Abstract To improve the thermoelectric properties of a material, the carrier concentration needs to be optimized first. But the increase of carrier concentration usually results in degraded carrier mobility, which restricts the enhancement in thermoelectric performance. Herein, we report the Cd doped Bi0.5Sb1.5Te3 which overcomes such a trade-off between carrier concentration and mobility. The doping of Cd results in significantly increased hole concentration, which successfully suppresses the bipolar diffusion. Meanwhile, magnetic measurements indicate that the Hall mobility increases with the doping of Cd owing to the decrease of anti-site defects.
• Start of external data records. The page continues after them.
-- ==== Sys2Proof/Machine/PesHeader.lean ====
section
/-! DEFINITION. The PES Header Parser, PES_DECODE, and its verdict, PES_CHECK (spec/42_pes_header.md). -/

namespace Sys2Proof.Machine

/-- EXCL: the stream-ids that no extended header follows (30_encoding.md R75; the numbers are the spec's, from general knowledge, log
entry 13). -/
def exclSids : List Byte := [0xBC, 0xBE, 0xBF, 0xF0, 0xF1, 0xF2, 0xF8, 0xFF]

/-- An extended header follows (R143). -/
def isExtended (sid : Byte) : Bool := !(exclSids.contains sid)

/-- The output D of PES_DECODE (R140). -/
structure PesDecode where
  /-- D.decoded: the first six bytes are there -/
  decoded : Bool
  /-- D.trunc: the header does not lie wholly in the payload region (R145) -/
  trunc : Bool
  /-- the start code; 0 when not decoded -/
  startCode : BitVec 24
  /-- D.sid; 0 when not decoded -/
  sid : BitVec 8
  /-- D.len; 0 when not decoded -/
  len : BitVec 16
  /-- D.hdl; 0 when absent or not there -/
  hdl : BitVec 8
  /-- D.hs, the header size (R146); 0 where the bytes do not tell it, and then D.trunc is set and no rule reads it
  (DESIGN CHOICE, log entry 14) -/
  hs : Nat
  deriving DecidableEq, Repr

/-- PES_DECODE (R140): `Q[k]` is `P[off + k]`, read only for k < plen. -/
def pesDecode (p : Packet) (off plen : Nat) : PesDecode :=
  if plen < 6 then { decoded := false, trunc := true, startCode := 0, sid := 0, len := 0, hdl := 0, hs := 0 }
  else
    let startCode := p.byte off ++ p.byte (off + 1) ++ p.byte (off + 2)
    let sid := p.byte (off + 3)
    let len := p.byte (off + 4) ++ p.byte (off + 5)
    if isExtended sid then
      if plen < 9 then
        { decoded := true, trunc := true, startCode := startCode, sid := sid, len := len, hdl := 0, hs := 0 }
      else
        let hdl := p.byte (off + 8)
        let hs := 9 + hdl.toNat
        { decoded := true, trunc := decide (plen < hs), startCode := startCode, sid := sid, len := len,
          hdl := hdl, hs := hs }
    else
      { decoded := true, trunc := decide (plen < 6), startCode := startCode, sid := sid, len := len, hdl := 0, hs := 6 }

/-- D.prefix_ok (R141). -/
def PesDecode.startCodeOk (d : PesDecode) : Bool := d.startCode == 1

/-- The triple an event reports (R172: `pes <- (D.sid, D.len, D.hdl)`). -/
def PesDecode.triple (d : PesDecode) : PesTriple := { sid := d.sid, len := d.len, hdl := d.hdl }

/-- The PES is bounded (R147, R148). -/
def PesDecode.bounded (d : PesDecode) : Bool := d.len != 0

/-- EXP: the elementary bytes of a bounded PES, and 0 for an unbounded one (R147, R148). -/
def PesDecode.expected (d : PesDecode) : Nat := if d.bounded then d.len.toNat + 6 - d.hs else 0

/-- What PES_CHECK says (R150). -/
structure Verdict where
  /-- the header is accepted -/
  accept : Bool
  /-- the flags it adds -/
  fl : BitVec 12
  deriving DecidableEq, Repr

/-- PES_CHECK (R150): start code (flag only), truncation, length, then the start code under DISCARD. -/
def pesCheck (d : PesDecode) (policy : MalformedPolicy) : Verdict :=
  let fl := setFlagIf (d.decoded && !d.startCodeOk) 0 .badStartCode
  if d.trunc then { accept := false, fl := setFlag fl .hdrTrunc }
  else if d.bounded && decide (d.len.toNat + 6 < d.hs) then { accept := false, fl := setFlag fl .len }
  else if !d.startCodeOk && policy == .discard then { accept := false, fl := fl }
  else { accept := true, fl := fl }

end Sys2Proof.Machine
end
Thus, simultaneous increase of carrier concentration and mobility is realized in p-type Bi0.5Sb1.5Te3 through Cd doping, resulting in significantly enhanced power factor. In addition, the lattice disorder induced by the substitution of Cd for Sb/Bi leads to an obvious reduction in lattice thermal conductivity. As a result, a zT value of 1.2 at 120 °C is achieved for the 2 at% Cd doped sample. The peak zT of the 4 at% Cd doped sample is shifted to 185 °C due to the effectively suppressed bipolar effect and an average zT value of ∼1.0 is obtained in the temperature range of 50–300 °C. Our achievement demonstrates that there is still a significant room to improve the thermoelectric properties of the intensively investigated BiSbTe system by simply doping a properly selected element.